Earlier this week, at the South Africa–China Trade and Investment Promotion Conference in Johannesburg, China’s Ambassador to South Africa, Mr Wu Peng, stated, among other things, that:

“In recent years, China has steadily increased imports from South Africa. Take agriculture as an example: today, as avocados and dairy products have gained market access to China, 68 categories of South African agri-food products can be exported to China. 90% of South Africa’s pecans and half of its macadamias are sold to China. These products have enriched the food baskets of Chinese consumers, and more importantly, increased the incomes of South African farmers and exporters.”

I want to add that while we appreciate this momentum and want to see a deeper integration of agricultural products into China, there are still some constraints. For example, many of the products that Mr Wu Peng mentioned still face various levels of tariffs. Consider our macadamia nuts; they face a 12% tariff in China. In the case of wine, the industry faces tariffs ranging from 14% to 20% (depending on whether the wine is bottled or sold in bulk).

Still, I say this not to discourage the trade conversation with China, but to highlight that there remain essential hindrances that both our countries must work on. We face these tariffs because we don’t have a formal trade agreement. Such an agreement would involve various trade-offs, with implications for other sectors of the South African economy; therefore, policymakers will need to be cognizant of these when engaging with China.

Still, the Chinese market remains vital for the growth of our agricultural sector, and it is the second-largest market in the world, accounting for roughly 11% of global agricultural imports in 2023, valued at US$218 billion. The leading suppliers of farm products to China are Brazil, the U.S., Thailand, Australia, New Zealand, Indonesia, Canada, Vietnam, France, Russia, Argentina, Chile, Ukraine, the Netherlands, and Malaysia.

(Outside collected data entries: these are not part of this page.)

theorem State.eligible_iff (s : State) (c : Nat) (r : ChartRecord) (n : Nat) (row : HolderRow) (b : Holder) :
    s.eligible c r n row = some b ↔ r.state ≠ .aligning ∧ row.best = some b ∧ s.livePeer b.station ∧ s.accepts c n b.grade ∧
      (∀ e ∈ s.fetch.fetches, ¬(e.key = r.key ∧ e.line = n) ∧ e.target ≠ b.station) ∧ row.deferral = none ∧
      row.exhausted = false ∧ s.fetch.fetches.length < 4 ∧ s.link.mute = false := by
  unfold State.eligible
  cases hb : row.best with
  | none => simp
  | some x =>
    have stands : ((s.fetchFor r.key n).isNone = true ∧ (s.fetchOf x.station).isNone = true) ↔
        ∀ e ∈ s.fetch.fetches, ¬(e.key = r.key ∧ e.line = n) ∧ e.target ≠ x.station := by
      simp [State.fetchFor, State.fetchOf, FetchEntry.isFor, List.find?_eq_none, forall_and]
    constructor
    · intro h
      obtain ⟨holds, hx⟩ := Option.ite_none_right_eq_some.1 h
      cases hx
      simp only [Bool.and_eq_true, decide_eq_true_eq, bne_iff_ne, Bool.not_eq_true', Option.isNone_iff_eq_none,
        State.isLive_iff, State.worthAsking_iff] at holds stands
      obtain ⟨⟨⟨⟨⟨⟨⟨⟨state, live⟩, worth⟩, line⟩, deferral⟩, exhausted⟩, room⟩, target⟩, mute⟩ := holds
      exact ⟨state, rfl, live, worth, stands.1 ⟨line, target⟩, deferral, exhausted, room, mute⟩
    · rintro ⟨state, hx, live, worth, fetches, deferral, exhausted, room, mute⟩
      cases hx
      obtain ⟨line, target⟩ := stands.2 fetches
      exact if_pos (by simp [state, s.isLive_iff, live, s.worthAsking_iff, worth, line, deferral, exhausted, room, target, mute])

theorem State.fallbackOf_iff (s : State) (c n : Nat) (row : HolderRow) (f : Station) : s.fallbackOf c n row = some f ↔
    ∃ x, row.second = some x ∧ f = x.station ∧ s.config.settings.fallbackEnable = true ∧ s.livePeer f ∧
      s.accepts c n x.grade := by
  unfold State.fallbackOf
  cases hx : row.second with
  | none => simp
  | some x =>
    simp only [Option.ite_none_right_eq_some, Bool.and_eq_true, State.isLive_iff, State.worthAsking_iff, Option.some.injEq,
      exists_eq_left']
    constructor
    · rintro ⟨⟨⟨enabled, live⟩, worth⟩, rfl⟩
      exact ⟨rfl, enabled, live, worth⟩
    · rintro ⟨rfl, enabled, live, worth⟩
      exact ⟨⟨⟨enabled, live⟩, worth⟩, rfl⟩

/-- The slot's record and the line's row are these, and the line is eligible with `b` as its best holder. -/
def State.asksFor (s : State) (c : Nat) (r : ChartRecord) (n : Nat) (row : HolderRow) (b : Holder) : Prop :=
  (s.slot? c).map (fun sl => (sl.record, sl.row n)) = some (r, row) ∧ s.eligible c r n row = some b

/-- An eligible line has a row. -/
theorem Slot.mem_rows_of_best {sl : Slot} {n : Nat} {b : Holder} (h : (sl.row n).best = some b) : (n, sl.row n) ∈ sl.rows := by
  unfold Slot.row at h ⊢
  cases hr : Sparse.find sl.rows n with
  | none => rw [hr] at h; cases h
  | some row => exact Sparse.mem_of_find hr

/-- The line found is eligible, and it is the lowest of the lowest slot (R118). -/
theorem State.nextEligible_lowest (ordered : s.TablesOrdered) {c n : Nat} {r : ChartRecord} {row : HolderRow} {b : Holder}
    (h : s.nextEligible = some (c, r, n, row, b)) : s.asksFor c r n row b ∧
      ∀ c' r' n' row' b', s.asksFor c' r' n' row' b' → c < c' ∨ c = c' ∧ n ≤ n' := by
  obtain ⟨⟨c₀, sl⟩, hp, inner, lowSlot⟩ := Sparse.findSome_lowest ordered.slots h
  obtain ⟨⟨n₀, row₀⟩, hq, found, lowLine⟩ := Sparse.findSome_lowest (ordered.rows _ hp) inner
  obtain ⟨b₀, eligible, same⟩ := Option.map_eq_some_iff.1 found
  cases same
  have slotIs : s.slot? c₀ = some sl := Sparse.find_of_mem ordered.slots hp
  have rowIs : sl.row n₀ = row₀ := by
    unfold Slot.row
    rw [Sparse.find_of_mem (ordered.rows _ hp) hq]
    rfl
  refine ⟨⟨by rw [slotIs, Option.map_some, rowIs], eligible⟩, fun c' r' n' row' b' ⟨at', eligible'⟩ => ?_⟩
  obtain ⟨sl', hsl', same'⟩ := Option.map_eq_some_iff.1 at'
  cases same'
  obtain ⟨-, best', -⟩ := (s.eligible_iff _ _ _ _ _).1 eligible'
  have hit (q : Nat × HolderRow) (hq : q = (n', sl'.row n')) : ((s.eligible c' sl'.record q.1 q.2).map
      (fun b => (c', sl'.record, q.1, q.2, b))).isSome := by rw [hq, eligible']; rfl
  have rowMem := Slot.mem_rows_of_best best'
  have slotLow : c₀ ≤ c' := lowSlot (c', sl') (Sparse.mem_of_find hsl') (List.findSome?_isSome_iff.2 ⟨_, rowMem, hit _ rfl⟩)
  rcases Nat.lt_or_eq_of_le slotLow with lower | rfl
  · exact .inl lower
  · cases slotIs.symm.trans hsl'
    exact .inr ⟨rfl, lowLine _ rowMem (hit _ rfl)⟩

theorem State.eligible_of_nextEligible {c n : Nat} {r : ChartRecord} {row : HolderRow} {b : Holder}
    (h : s.nextEligible = some (c, r, n, row, b)) : s.eligible c r n row = some b := by
  obtain ⟨p, -, inner⟩ := List.exists_of_findSome?_eq_some h
  obtain ⟨q, -, found⟩ := List.exists_of_findSome?_eq_some inner
  obtain ⟨x, eligible, same⟩ := Option.map_eq_some_iff.1 found
  cases same
  exact eligible

/-- An eligible line leaves something to be found. -/
theorem State.nextEligible_isSome {c n : Nat} {r : ChartRecord} {row : HolderRow} {b : Holder} (h : s.asksFor c r n row b) :
    s.nextEligible.isSome := by
  obtain ⟨at', eligible⟩ := h
  obtain ⟨sl, hsl, same⟩ := Option.map_eq_some_iff.1 at'
  cases same
  obtain ⟨-, best, -⟩ := (s.eligible_iff _ _ _ _ _).1 eligible
  exact List.findSome?_isSome_iff.2 ⟨_, Sparse.mem_of_find hsl, List.findSome?_isSome_iff.2 ⟨_, Slot.mem_rows_of_best best, by
    rw [eligible]; rfl⟩⟩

South Africa remains a negligible player in the Chinese agricultural market, accounting for a mere 0.4% (US$979 million) of China’s agricultural imports of US$218 billion in 2023. These exports include a variety of fruits, wine, red meat, nuts, maize, soybeans, and wool. Some of these products are subject to various levels of tariffs.

Our goal is to achieve greater access to more fruits, grains, wine, and beef at lower tariff levels. There is room for more ambitious agricultural export efforts.

China’s offer to remove tariffs on various products from the African continent remains a key consideration in these conversations. However, any South African policymaker must remember that our economy is diverse. While I generally write about agriculture here, when engaging with China broadly, one must consider the implications for other sectors of our economy in any conversation involving trade agreements with countries such as China.

I raise this because China, like other countries globally, will eventually look to the world to increase its exports as it encounters friction in the U.S. market. Such diversification efforts may involve the African continent, which, for now, is starting from a generous path of extending zero-tariff access. It is possible that, in the long run, reciprocity will be China’s request, which is a fair point in terms of trade; it cannot be a one-way approach.

If such a possibility exists, then each country will need to approach China’s offer of zero tariffs with a long-term mindset and consideration for other sectors of the economy. In the South African context, while we want agriculture to have deeper access in China, this is one matter we must keep in mind, and possibly an issue our policymakers are contemplating. Balancing the tradeoffs will be tricky.